KeywordsAspergillus niger Biorecovery Extracellular polymeric substances Fluorescence quenching Cobalt Nickel Oxalate
Microorganisms can play an important role in both the remediation and biorecovery of metals (Gadd 2010; Liang and Gadd 2017). Although metals cannot be degraded into harmless compounds, their chemical form, mobility, toxicity, and bioavailability can be changed via the growth, metabolism, and metabolic products of microorganisms (Peng et al. 2018). Metal immobilization or recovery from solution can be achieved by bioprecipitation where metals are transformed from soluble species to insoluble compounds, such as oxides, carbonates, phosphates, oxalates, and sulfides (Haferburg and Kothe 2007; Tsezos 2009; Gadd et al. 2014; Liang and Gadd 2017). For example, Fe, Zn, and Cd in wastewater showed more than 99% precipitation rates in downflow fluidized bed reactors containing sulfate-reducing bacteria (SRB) (Gallegos-Garcia et al. 2009). Biological sulfide precipitation combined with solvent extraction can even result in nanosized metal sulfides for biorecovery (Nanusha et al. 2019).
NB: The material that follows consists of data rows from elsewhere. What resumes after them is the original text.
-- ==== Sys2Proof/Machine/Barriers.lean ====
section
/-! DEFINITION. The completion of barriers, normal and aborted, their timeouts and the changes of the pod's
membership at them (R197 to R209, R224, R229, R262, R263, R266, R291, R308, R332, R362 to R367, R370, R374 to
R376, R389). A domain is named by level and kernel × 2^18 + unit. -/

namespace Sys2Proof.Machine

/-! ### Parties (R197, R198, R362, R375) -/

/-- The kernel of a domain number. -/
def domKern (dom : Nat) : Nat := dom / 2 ^ 18

/-- The domain that encloses a domain of a level (R197). -/
def outerDom (level dom : Nat) : Nat :=
  let u := dom % 2 ^ 18
  domKern dom * 2 ^ 18 + (match level with
    | 1 => u / 32
    | 2 => u / 8
    | 3 => u / 4
    | _ => 0)

/-- The strands of a domain that run on: tile, record, strand; followers and exited strands are none. -/
def State.domStrands (s : State) (level dom : Nat) : List (Nat × Nat × Strand) :=
  (s.domTiles level dom).flatMap fun t =>
    (t.2.strands.filter fun p => !p.2.folw && !p.2.exiting).map fun p => (t.1, p.1, p.2)

/-- Whether the own package's tiles of a domain have all arrived. -/
def State.ownArrived (s : State) (level dom : Nat) : Bool :=
  (s.domTiles level dom).all fun t => t.2.arrived level

/-- Whether the own slot in a kernel is a spare that waits to join (R375). -/
def State.isSpare (s : State) (k : Nat) : Bool := (s.routes.val {} (s.slotOf k)).st == 3

/-- The slots of other packages that the pod barrier of a kernel awaits (R362). -/
def State.awaitedSlots (s : State) (k : Nat) : List Nat :=
  (slotsOf (s.kernAt k).mmask).filter fun x => x != s.slotOf k && !(s.routes.val {} x).kind

/-- The members of a kernel that have been found lost (R363). -/
def State.lostOf (s : State) (k : Nat) : List Nat :=
  (slotsOf (s.kernAt k).mmask).filter fun x =>
    x != s.slotOf k && (s.lost.contains x || (s.routes.val {} x).st == 2)

/-- Whether every other package of a pod barrier has arrived, is lost, or is found slow by its probe after the expiry of
the timer (R363). -/
def State.peersIn (s : State) (level dom : Nat) : Bool :=
  let d := s.domAt level dom
  level != 5 ||
    (s.awaitedSlots (domKern dom)).all fun x =>
      (d.peers.any fun p => p.slot == x) || (s.lostOf (domKern dom)).contains x ||
        (d.expired && d.conds.contains (0x44, (s.routes.val {} x).pkg * 1024))

/-- Whether some strand has arrived by `sync`, here or in another package. -/
def State.bySync (s : State) (level dom : Nat) : Bool :=
  ((s.domTiles level dom).any fun t => t.2.bySync level) ||
    (level == 5 && (s.domAt level dom).peers.any fun p => p.op.isSome)

/-- Whether the barriers inside a domain have completed: none has still to count a `sync` of one of its strands
(R198). -/
def State.innerDone (s : State) (level dom : Nat) : Bool :=
  (s.domStrands level dom).all fun x =>
    (List.range level).all fun l => l == 0 || !x.2.2.synced.getLsbD l

/-- Whether the timer's expiry stops the parties that are missing (R206): at the pod barrier once the probe of every
missing package has ended (R363). -/
def State.cutShort (s : State) (level dom : Nat) : Bool :=
  let d := s.domAt level dom
  d.expired && !d.conds.isEmpty && s.peersIn level dom

/-- Whether a strand that has not arrived must first reach a preemption point (R85, R206). -/
def State.canStop (s : State) (level dom : Nat) : Bool :=
  (s.domStrands level dom).all fun x => x.2.2.reached.getLsbD level || x.2.2.pkt.isNone

/-! ### The drain (R201, R262) -/

/-- Whether the only segments that a firing misses come from lost slots (R364). -/
def State.lostOnly (s : State) (k i : Nat) : Bool :=
  let e := s.entryAt i
  let gone := s.lostOf k
  e.running && !gone.isEmpty && e.missing.all fun b =>
    if e.op = 3 then gone.contains e.root
    else if e.homeSlot b = e.own then
      (slotsOf e.eff).all fun x =>
        x == e.own || (e.folds.val {} b).order.contains x || gone.contains x
    else gone.contains (e.homeSlot b)

/-- The active commands of a domain that its drain awaits: tile and command. -/
def State.undrained (s : State) (level dom : Nat) : List (Nat × XAct) :=
  (s.domTiles level dom).flatMap fun t =>
    (t.2.xact.filter fun a =>
      decide (a.cmd.scp ≤ level) &&
        !(a.cmd.kind == .ctready && s.lostOnly (domKern dom) a.cmd.arg)).map fun a => (t.1, a)

/-- Whether a domain has a command queued or kept for restart that its drain awaits: exchange commands of its scope, and
moves of the table engine, which are local accesses from before the `sync` (R201, R216). -/
def State.unstarted (s : State) (level dom : Nat) : Bool :=
  (s.domTiles level dom).any fun t =>
    (t.2.strands.any fun p => p.2.xq.any (fun c => decide (c.scp ≤ level)) || p.2.tq.any fun c => c.plan?.isSome) ||
      t.2.restart.any fun c => decide (c.scp ≤ level)

/-- Whether the drain of a barrier is done. -/
def State.drainDone (s : State) (level dom : Nat) : Bool :=
  (s.undrained level dom).isEmpty && !s.unstarted level dom &&
    (level != 2 || (s.domTiles level dom).all fun t => t.2.heldW.isEmpty)

/-- Whether the parties of a barrier have all arrived, or the expiry of the timer has stopped those that are
missing (R198, R206). -/
def State.partiesIn (s : State) (level dom : Nat) : Bool :=
  (s.ownArrived level dom && s.peersIn level dom && s.bySync level dom) ||
    (s.cutShort level dom && s.canStop level dom)

/-- Whether a barrier can complete (R198, R201): inner barriers first, but for those that the expiry of the timer
cuts off with the parties that are missing (R206). -/
def State.canComplete (s : State) (level dom : Nat) : Bool :=
  decide (1 ≤ level) && decide (level ≤ 5) && !(s.domTiles level dom).isEmpty && s.partiesIn level dom &&
    (s.innerDone level dom || s.cutShort level dom) && s.drainDone level dom && s.noneAway level dom

/-- Whether some write of a tile's commands is held at a port, or waits for a port that holds 16 (R229). -/
def State.atPorts (s : State) (tile : Nat) : Bool :=
  (s.tileAt tile).xact.any fun a => a.reqs.any fun r =>
    r.phase == .atPort || (r.coming && (s.goal tile a r).any fun g =>
      keyType g.2 == 0 && decide (16 ≤ (s.tileAt (g.2 / 2 ^ 20)).heldW.length))

/-- Whether a command has nothing left but writes that are held, its own or those before it (R229). -/
def State.behindPort (s : State) (tile : Nat) (a : XAct) : Bool :=
  let no := a.cmd.no
  a.cmd.kind != .ctready && a.held.isNone && !a.walking && !a.replay && !a.redir && s.atPorts tile &&
    [s.engine? tile no, s.homeAccess? tile no, s.xopExecute? tile no, s.multicast? tile no, s.landing? tile no,
     s.acked? tile no, s.chunk? tile no].all (·.isNone)

/-- Whether only held writes stand before a group barrier (R229). -/
def State.onlyHeld (s : State) (dom : Nat) : Bool :=
  s.partiesIn 2 dom && (s.innerDone 2 dom || s.cutShort 2 dom) &&
    ((s.domTiles 2 dom).all fun t =>
      t.2.restart.all (fun c => decide (2 < c.scp)) &&
        (t.2.strands.all (fun p => p.2.xq.all fun c => decide (2 < c.scp)) ||
          ((s.startX? t.1).isNone && s.atPorts t.1))) &&
    (s.undrained 2 dom).all fun x => s.behindPort x.1 x.2

/-- THYME_HELD_FLUSH (R229). -/
def execThymeHeldFlush (tile : Nat) (s : State) : Host.Outcome State Fault Refusal :=
  let t := s.tileAt tile
  let due := !t.heldW.isEmpty && (t.parkWhy != 0 || s.onlyHeld (s.domOf 2 tile))
  .next (if due then s.flushHeld tile else s)

/-! ### Codes (R204, R205, R266, R364) -/

/-- What a peer brought, as an arrival. -/
def peerArrival (p : PeerArrival) (op : SyncOp) : Arrival :=
  { scp := 5, op := op, fmt := p.fmt, f32 := p.f32, x := p.value, px := p.poison, code := p.code }

/-- The contributions that named a completion, with their tiles: those of the own strands, unless the
package is a spare (R375), and of other packages. -/
def State.shares (s : State) (level dom : Nat) : List (Nat × Arrival) :=
  let own := (s.domStrands level dom).filterMap fun x =>
    match x.2.2.arrival with
    | some a => if a.scp = level then some (x.1, a) else none
    | none => none
  let far := if level = 5 then
      (s.domAt 5 dom).peers.filterMap fun p =>
        if (s.awaitedSlots (domKern dom)).contains p.slot then p.op.map fun op => (p.origin, peerArrival p op)
        else none
    else []
  (if level = 5 ∧ s.isSpare (domKern dom) then [] else own) ++ far

/-- Whether contributions differ in operator, format or F32 (R204). -/
def mixed (xs : List (Nat × Arrival)) : Bool :=
  match xs.filter fun x => x.2.val with
  | [] => false
  | (_, a) :: t => t.any fun x => x.2.op != a.op || x.2.fmt != a.fmt || x.2.f32 != a.f32

/-- The origin of code 0x42 (R364). -/
def State.lossOrigin (s : State) (k : Nat) : Nat :=
  let near := (s.lostOf k).filter fun x => !(s.routes.val {} x).kind
  if near.isEmpty then
    ((s.domAt 5 (k * 2 ^ 18)).peers.filter fun p => (s.awaitedSlots k).contains p.slot).foldl (fun m p => min m p.low)
      ((s.placesOf k).foldl min (2 ^ 18 - 1))
  else near.foldl (fun m x => min m ((s.routes.val {} x).pkg * 1024)) (2 ^ 18 - 1)

/-- The codes that a completion combines, with their origins (R205). -/
def State.codes (s : State) (level dom : Nat) : List (Nat × Nat) :=
  let d := s.domAt level dom
  let xs := s.shares level dom
  let low := (xs.filter fun x => x.2.val).foldl (fun m x => min m x.1) (2 ^ 18 - 1)
  (xs.map fun x => (x.2.code.toNat, x.1)) ++
    ((d.conds ++ (d.peers.filter fun p => (s.awaitedSlots (domKern dom)).contains p.slot).flatMap (·.conds)).map fun c => (c.1.toNat, c.2)) ++
    (if d.pend = 0 then [] else [(d.pend.toNat, d.porg)]) ++
    (if mixed xs then [(0x46, low)] else []) ++
    (if level = 5 ∧ !(s.lostOf (domKern dom)).isEmpty then [(0x42, s.lossOrigin (domKern dom))] else [])

/-- The winning code and its origin: the highest code, the lowest tile that reports it (R205, R266). -/
def winner (xs : List (Nat × Nat)) : Nat × Nat :=
  let c := xs.foldl (fun m x => max m x.1) 0
  (c, (xs.filter fun x => x.1 == c).foldl (fun m x => min m x.2) (2 ^ 18 - 1))

/-- The verdict of a completion (R205). -/
def State.verdict (s : State) (level dom : Nat) : Nat × Nat := winner (s.codes level dom)

/-- The final code of an abort and its origin (R205, R209). -/
def Domain.final (d : Domain) (w : Nat × Nat) : Nat × Nat :=
  let x := if d.nab then (0xc3, d.norg) else w
  (if d.pol then x.1 ||| 0x80 else x.1, x.2)

/-! ### The reduction (R204) -/

/-- One step of an integer reduction. -/
def foldInt (op : SyncOp) (unsig : Bool) (x y : Word) : Word :=
  match op with
  | .add => x + y
  | .min => if (if unsig then decide (x ≤ y) else decide (x.toInt ≤ y.toInt)) then x else y
  | .max => if (if unsig then decide (y ≤ x) else decide (y.toInt ≤ x.toInt)) then x else y
  | .and => x &&& y
  | .or => x ||| y

/-- The reduction of FP32 contributions. -/
def foldFp (op : SyncOp) (xs : List Nat) : Nat :=
  match op with
  | .add =>
    let c := xs.foldl (fun (c : BitVec 192 × Bool) x => fixAdd c.1 c.2 x) (0, false)
    fixRd c.1 c.2
  | .min =>
    match xs with
    | [] => 0
    | x :: t => t.foldl (fltMin fp32) (fltMin fp32 x x)
  | _ =>
    match xs with
    | [] => 0
    | x :: t => t.foldl (fltMax fp32) (fltMax fp32 x x)

/-- The reduction over the contributions of a normal completion, with its poison. -/
def reduceShares (xs : List (Nat × Arrival)) : Word × Bool :=
  match xs.filter fun x => x.2.val with
  | [] => (0, false)
  | (t, a) :: rest =>
    let all := (t, a) :: rest
    let p := all.any fun x => x.2.px
    if a.f32 then (BitVec.ofNat 64 (foldFp a.op (all.map fun x => x.2.x.toNat % 2 ^ 32)), p)
    else (rest.foldl (fun acc x => foldInt a.op (a.fmt == 7) acc x.2.x) a.x, p)

/-! ### Completions (R199, R204, R208) -/

/-- The superstep of a level ends: SSC advances in every tile of the domain, the domain's own record of
it clears; the race filters clear with the group's (R199, R200, R207, R209, R226). -/
def State.endStep (s : State) (level dom : Nat) : State :=
  let ts := (s.domTiles level dom).map (·.1)
  let s1 := ts.foldl (fun s t => s.modTileAt t fun t =>
    { t with ssc := t.ssc.put level (t.ssc.val 0 level + 1),
             filter := if level = 2 then [] else t.filter }) s
  s1.modDom level dom fun d =>
    { d with ssn := d.ssn + 1, pend := 0, porg := 0, nab := false, norg := 0, conds := [],
             expired := false, trun := false, peers := [] }

/-- Whether an undo record was written by a domain (R208). -/
def wroteIn (level dom : Nat) (u : Undo) : Bool :=
  u.kern == some (domKern dom) && (if 2 ^ 18 ≤ u.tile then level == 5 else unitOf level u.tile == dom % 2 ^ 18)

/-- The records of level M that a normal completion of level M releases. -/
def State.releaseUndo (s : State) (level dom : Nat) : State :=
  { s with dies := s.dies.mapVals fun _ d =>
      { d with journal := d.journal.filter fun u => !(u.lvl == level && wroteIn level dom u) } }

/-- Members join at a normal pod completion: those whose arrival came while their slot was joining, the
own slot of a spare among them (R375, R376). -/
def State.joins (s : State) (k : Nat) (peers : List PeerArrival) : State :=
  let news := peers.flatMap (·.pcnts)
  let came := (s.routes.filter fun r =>
    r.2.st == 3 && (peers.any (fun p => p.slot == r.1) || r.1 == s.slotOf k)).map (·.1)
  if came.isEmpty then s
  else
    let in_ (x : Nat) (r : Route) : Route :=
      if came.contains x then { r with st := 1, pcnt := 0 } else r
    let s1 := { s with routes := s.routes.mapVals in_ }
    let s2 := if !came.contains (s.slotOf k) then s1
      else
        match peers with
        | [] => s1
        | p :: _ =>
          (s1.tilesOf k).foldl (fun s t => s.modTileAt t fun t =>
            { t with ssc := t.ssc.put 5 (p.ssn + 1) })
            ({ s1 with routes := s1.routes.mapVals fun x r =>
                if came.contains x then r else { r with pcnt := SMap.val news r.pcnt x } }.modDom 5 (k * 2 ^ 18) fun d => { d with ssn := p.ssn + 1 })
    let s3 := s2.changeMasks k [] came
    match s3.slog.stream with
    | some (x, _) => if came.contains x then { s3 with slog := { s3.slog with stream := none } } else s3
    | none => s3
Microbially induced calcite precipitation (MICP) is also a promising biotechnology for recovery or immobilization of metals from wastewater or groundwater (Li et al. 2014; Li and Gadd 2017a, b; Kumari et al. 2016; Zhu and Dittrich 2016; Torres-Aravena et al. 2018). A total of 61% of calcium and 56% of strontium precipitation rates were obtained in porous media reactors via MICP mediated by the bacterium Sporosarcina pasteurii (Lauchnor et al. 2013). Calcium recovery of more than 90% was achieved from a calcium-rich industrial wastewater using bacterial MICP (Hammes et al. 2003). Supernatants obtained from ureolytic fungi are also very efficient in forming copper and other metal carbonate nanoparticles for biorecovery (Li et al. 2014, 2015, 2019; Li and Gadd, 2017a, b; Liu et al. 2019).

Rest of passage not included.